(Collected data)
/-- R78, R79, in the model's form of them (log 11): POLL and WAITIRQ wait for the engine and then go on; RDOUT reads
OUTLEN and then the words of OUT_BUF that hold the result. -/
def Obligations.HostWaitsAndReadsOut : Prop :=
  ∀ (s : State) (rest : List Event),
    (s.schedule = .host .poll :: rest →
      (s.busy = true → ∃ t, step s = .next t ∧ t.busy = false ∧ t.schedule = s.schedule)
      ∧ (s.busy = false →
        step s = .next { s with schedule := rest, hostReads := (0x008, s.statusWord) :: s.hostReads }))
    ∧ (s.schedule = .host .waitIrq :: rest →
      (s.irq = true → step s = .next { s with schedule := rest })
      ∧ (s.irq = false → s.busy = true → ∃ t, step s = .next t ∧ t.busy = false ∧ t.schedule = s.schedule)
      ∧ (s.irq = false → s.busy = false → step s = .next s))
    ∧ (s.schedule = .host .rdout :: rest → s.busy = false →
      ∃ t, step s = .next t ∧ t.hostReads = (0x014, s.outlen) :: s.hostReads
        ∧ t.schedule = (List.range ((s.outlen.toNat + 3) / 4)).map
            (fun k => Event.host (.rd .word (0x2000 + 4 * k))) ++ rest)

/-- R79: LDIN places the bytes in IN_BUF and their number in INLEN. -/
def Obligations.LdinPlacesTheBytes : Prop :=
  ∀ (s : State) (b : List Byte) (rest : List Event), s.busy = false → s.cfg.wf = true → b.length ≤ s.cfg.bufBytes →
    s.schedule = ldin b ++ rest →
    ∃ t, runSteps (ldin b).length s = .next t ∧ (∀ a, a < b.length → t.inByte a = b.getD a 0)
      ∧ t.inlen.toNat = b.length ∧ t.schedule = rest ∧ t.busy = false
      ∧ SameKey s t ∧ SameTable s t ∧ SameData s t ∧ SameOut s t

/-! ### Invariant and progress -/

/-- The invariant holds after power-on reset. -/
def Obligations.ResetMeetsTheInvariant : Prop := State.reset.Inv

/-- Every step keeps the invariant: the buffers stay in canonical form and in bounds, SVALID means that S is KS(K)
(R25), TEXT_OK means a successful DEC (R31), and the captured inputs of a pending command are the current values
(R38). -/
def Obligations.StepKeepsTheInvariant : Prop :=
  ∀ s t : State, s.Inv → step s = .next t → t.Inv

/-- R38, which the spec marks as derived from R36 and R57: where the invariant holds, the values a command works on
are the block's current registers and IN_BUF bytes. -/
def Obligations.CommandsWorkOnTheCurrentValues : Prop :=
  ∀ s : State, s.Inv → s.operands = s.snapshot ∧ s.inputLen = s.inlen.toNat ∧ ∀ a, s.operandByte a = s.inByte a

/-- R202's fairness in the model's form (log 1): a schedule of defined accesses, engine turns and power-on resets runs
to its end in as many steps as it has events, and one more step leaves the block idle. -/
def Obligations.ScheduleRunsToIdle : Prop :=
  ∀ s : State, (∀ e ∈ s.schedule, e.oneStep) →
    ∃ t, runSteps (s.schedule.length + 1) s = .next t ∧ t.schedule = [] ∧ t.busy = false
end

> Work to be completed
Copy every line of the entries in which "false" can be found.

> Answer section
      (s.busy = true → ∃ t, step s = .next t ∧ t.busy = false ∧ t.schedule = s.schedule)
      ∧ (s.busy = false →
      ∧ (s.irq = false → s.busy = true → ∃ t, step s = .next t ∧ t.busy = false ∧ t.schedule = s.schedule)
      ∧ (s.irq = false → s.busy = false → step s = .next s))
    ∧ (s.schedule = .host .rdout :: rest → s.busy = false →
  ∀ (s : State) (b : List Byte) (rest : List Event), s.busy = false → s.cfg.wf = true → b.length ≤ s.cfg.bufBytes →
      ∧ t.inlen.toNat = b.length ∧ t.schedule = rest ∧ t.busy = false
    ∃ t, runSteps (s.schedule.length + 1) s = .next t ∧ t.schedule = [] ∧ t.busy = false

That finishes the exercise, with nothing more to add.